#### STORED DATA

-- ==== Sys2Proof/Word.lean ====
section
/-! DEFINITION. The widths of the Ilvanto L64's words, numbers and indexes (00_scope.md, R1 to R9). -/

namespace Sys2Proof

/-- A frame word, a parameter word or a data word: 32 bits, bit 0 least significant (R1, R6). -/
abbrev Word := BitVec 32

/-- A signed 24-bit sample in two's complement (R3). -/
abbrev Sample := BitVec 24

/-- A frame number; its arithmetic is modulo 2^18 (R13). -/
abbrev FrameNumber := BitVec 18

/-- A node address or a source field: 0 unaddressed, 1 to 61 nodes, 62 claimed, 63 broadcast (R2 to R5). -/
abbrev Address := BitVec 6

/-- A command sequence number or a notice sequence number, wrapping at 256 (R4, R125). -/
abbrev SequenceNumber := BitVec 8

/-- The opaque tag of a command, or a notice's repeat count where it is sent (R4, R5). -/
abbrev Tag := BitVec 7

/-- A counter's value, kept modulo 2^40 (R142). -/
abbrev CounterValue := BitVec 40

/-- An input or output channel number, 0 to 7. -/
abbrev Channel := Fin 8

/-- A monitor class, 0 to 7 (section 3.4). -/
abbrev MonitorClass := Fin 8

/-- A slot number, 0 to 63. -/
abbrev SlotNumber := Fin 64

/-- An event counter's index, 0 to 15. -/
abbrev CounterIndex := Fin 16

/-- A moment on the node's own clock, counted in bit times (section 2.1). The manual gives it no width. -/
abbrev BitTime := Nat

end Sys2Proof
end

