-- ==== Sys2Proof/Machine/Flags.lean ====
section
/-! DEFINITION. What the node shows of itself: the status word (R8), the four READ STATUS words (R111), and the
event amounts that stand for flags in this part (R104, R118, R137). -/

namespace Sys2Proof.Machine

/-- 1 for an event that happened, 0 otherwise. -/
def once (b : Bool) : Nat := if b then 1 else 0

/-- The status word of R8, as it stands at this moment (R48). -/
def State.statusWord (s : State) : Sample :=
  s.link.state.code ++ BitVec.ofBool s.map.commit.isSome ++ BitVec.ofBool s.map.active.bit
    ++ BitVec.ofBool s.map.copy.isSome ++ s.cmd.response.code ++ BitVec.ofNat 3 s.notices.records.length
    ++ BitVec.ofNat 3 s.snaps.queue.length ++ BitVec.ofBool s.counters.gate
    ++ BitVec.ofNat 4 (safeCount s.outputs) ++ s.cmd.address

/-- The 16 bits of eight 2-bit states, channel c in bits 2c + 1 and 2c (R90, R111). -/
def stateCodes (code : Channel → BitVec 2) : BitVec 16 :=
  code 7 ++ code 6 ++ code 5 ++ code 4 ++ code 3 ++ code 2 ++ code 1 ++ code 0

/-- The four READ STATUS words, as the state stands (R111). -/
def State.statusWords (s : State) : List Word :=
  [ s.link.state.code ++ BitVec.ofBool s.link.lostFlag ++ BitVec.ofBool s.map.commit.isSome
      ++ BitVec.ofBool s.map.active.bit ++ BitVec.ofBool s.map.copy.isSome ++ BitVec.ofBool s.counters.gate
      ++ 0#7 ++ s.link.E,
    BitVec.ofNat 3 s.notices.records.length ++ BitVec.ofNat 3 s.snaps.queue.length ++ 0#2
      ++ BitVec.ofNat 24 s.link.unlocked,
    frameWord (s.map.commit.getD 0),
    stateCodes (fun c => s.outputs[c].code) ++ stateCodes (fun c => s.inputs[c].state.code) ]

/-- One amount of a table rises by `n`. -/
def AmountTable.add {k : Nat} (t : AmountTable k) (row : Fin k) (c : Fin 8) (n : Nat) : AmountTable k :=
  t.set row (t[row].set c (t[row][c] + n))

/-- A row of a table is replaced. -/
def AmountTable.putRow {k : Nat} (t : AmountTable k) (row : Fin k) (f : Fin 8 → Nat) : AmountTable k :=
  t.set row (Vector.ofFn f)

/-- One slot event is added under a class (R49). -/
def SlotEngine.count (e : SlotEngine) (src : SlotSource) (cls : MonitorClass) : SlotEngine :=
  { e with amounts := AmountTable.add e.amounts src.row cls 1 }

/-- A block hands in the amount of one node source (R139). -/
def FrameAmounts.putNode (a : FrameAmounts) (src : NodeSource) (n : Nat) : FrameAmounts :=
  { a with node := a.node.set src.row n }

/-- Sample Channels hands in the amounts of one channel source (R89, R139). -/
def FrameAmounts.putChannel (a : FrameAmounts) (src : ChannelSource) (f : Channel → Nat) : FrameAmounts :=
  { a with channel := AmountTable.putRow a.channel src.row f }

/-- The sum of a row over the classes or channels whose mask bits are 1 (R138). -/
def maskedSum (mask : BitVec 8) (row : Vector Nat 8) : Nat :=
  ((List.finRange 8).map fun c => if mask.getLsbD c.val then row[c] else 0).sum

/-- A counter's amount for the frame, from its source and mask (R138). -/
def FrameAmounts.amount (a : FrameAmounts) (c : CounterControl) : Nat :=
  match c.source with
  | .slot s => maskedSum c.mask a.slot[s.row]
  | .channel s => maskedSum c.mask a.channel[s.row]
  | .node s => a.node[s.row]

end Sys2Proof.Machine
end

########

WORK REQUEST: The output should be a character-exact copy of all entries.

RESULT OF THE EXERCISE:
-- ==== Sys2Proof/Word.lean ====
section
/-! DEFINITION. The widths of the Ilvanto L64's words, numbers and indexes (00_scope.md, R1 to R9). -/

namespace Sys2Proof

/-- A frame word, a parameter word or a data word: 32 bits, bit 0 least significant (R1, R6). -/
abbrev Word := BitVec 32

/-- A signed 24-bit sample in two's complement (R3). -/
abbrev Sample := BitVec 24

/-- A frame number; its arithmetic is modulo 2^18 (R13). -/
abbrev FrameNumber := BitVec 18

/-- A node address or a source field: 0 unaddressed, 1 to 61 nodes, 62 claimed, 63 broadcast (R2 to R5). -/
abbrev Address := BitVec 6

/-- A command sequence number or a notice sequence number, wrapping at 256 (R4, R125). -/
abbrev SequenceNumber := BitVec 8

/-- The opaque tag of a command, or a notice's repeat count where it is sent (R4, R5). -/
abbrev Tag := BitVec 7

/-- A counter's value, kept modulo 2^40 (R142). -/
abbrev CounterValue := BitVec 40

/-- An input or output channel number, 0 to 7. -/
abbrev Channel := Fin 8

/-- A monitor class, 0 to 7 (section 3.4). -/
abbrev MonitorClass := Fin 8

/-- A slot number, 0 to 63. -/
abbrev SlotNumber := Fin 64

/-- An event counter's index, 0 to 15. -/
abbrev CounterIndex := Fin 16

/-- A moment on the node's own clock, counted in bit times (section 2.1). The manual gives it no width. -/
abbrev BitTime := Nat

end Sys2Proof
end

-- ==== Sys2Proof/Machine/Flags.lean ====
section
/-! DEFINITION. What the node shows of itself: the status word (R8), the four READ STATUS words (R111), and the
event amounts that stand for flags in this part (R104, R118, R137). -/

namespace Sys2Proof.Machine

/-- 1 for an event that happened, 0 otherwise. -/
def once (b : Bool) : Nat := if b then 1 else 0

/-- The status word of R8, as it stands at this moment (R48). -/
def State.statusWord (s : State) : Sample :=
  s.link.state.code ++ BitVec.ofBool s.map.commit.isSome ++ BitVec.ofBool s.map.active.bit
    ++ BitVec.ofBool s.map.copy.isSome ++ s.cmd.response.code ++ BitVec.ofNat 3 s.notices.records.length
    ++ BitVec.ofNat 3 s.snaps.queue.length ++ BitVec.ofBool s.counters.gate
    ++ BitVec.ofNat 4 (safeCount s.outputs) ++ s.cmd.address

/-- The 16 bits of eight 2-bit states, channel c in bits 2c + 1 and 2c (R90, R111). -/
def stateCodes (code : Channel → BitVec 2) : BitVec 16 :=
  code 7 ++ code 6 ++ code 5 ++ code 4 ++ code 3 ++ code 2 ++ code 1 ++ code 0

/-- The four READ STATUS words, as the state stands (R111). -/
def State.statusWords (s : State) : List Word :=
  [ s.link.state.code ++ BitVec.ofBool s.link.lostFlag ++ BitVec.ofBool s.map.commit.isSome
      ++ BitVec.ofBool s.map.active.bit ++ BitVec.ofBool s.map.copy.isSome ++ BitVec.ofBool s.counters.gate
      ++ 0#7 ++ s.link.E,
    BitVec.ofNat 3 s.notices.records.length ++ BitVec.ofNat 3 s.snaps.queue.length ++ 0#2
      ++ BitVec.ofNat 24 s.link.unlocked,
    frameWord (s.map.commit.getD 0),
    stateCodes (fun c => s.outputs[c].code) ++ stateCodes (fun c => s.inputs[c].state.code) ]

/-- One amount of a table rises by `n`. -/
def AmountTable.add {k : Nat} (t : AmountTable k) (row : Fin k) (c : Fin 8) (n : Nat) : AmountTable k :=
  t.set row (t[row].set c (t[row][c] + n))

/-- A row of a table is replaced. -/
def AmountTable.putRow {k : Nat} (t : AmountTable k) (row : Fin k) (f : Fin 8 → Nat) : AmountTable k :=
  t.set row (Vector.ofFn f)

/-- One slot event is added under a class (R49). -/
def SlotEngine.count (e : SlotEngine) (src : SlotSource) (cls : MonitorClass) : SlotEngine :=
  { e with amounts := AmountTable.add e.amounts src.row cls 1 }

/-- A block hands in the amount of one node source (R139). -/
def FrameAmounts.putNode (a : FrameAmounts) (src : NodeSource) (n : Nat) : FrameAmounts :=
  { a with node := a.node.set src.row n }

/-- Sample Channels hands in the amounts of one channel source (R89, R139). -/
def FrameAmounts.putChannel (a : FrameAmounts) (src : ChannelSource) (f : Channel → Nat) : FrameAmounts :=
  { a with channel := AmountTable.putRow a.channel src.row f }

/-- The sum of a row over the classes or channels whose mask bits are 1 (R138). -/
def maskedSum (mask : BitVec 8) (row : Vector Nat 8) : Nat :=
  ((List.finRange 8).map fun c => if mask.getLsbD c.val then row[c] else 0).sum

/-- A counter's amount for the frame, from its source and mask (R138). -/
def FrameAmounts.amount (a : FrameAmounts) (c : CounterControl) : Nat :=
  match c.source with
  | .slot s => maskedSum c.mask a.slot[s.row]
  | .channel s => maskedSum c.mask a.channel[s.row]
  | .node s => a.node[s.row]

end Sys2Proof.Machine
end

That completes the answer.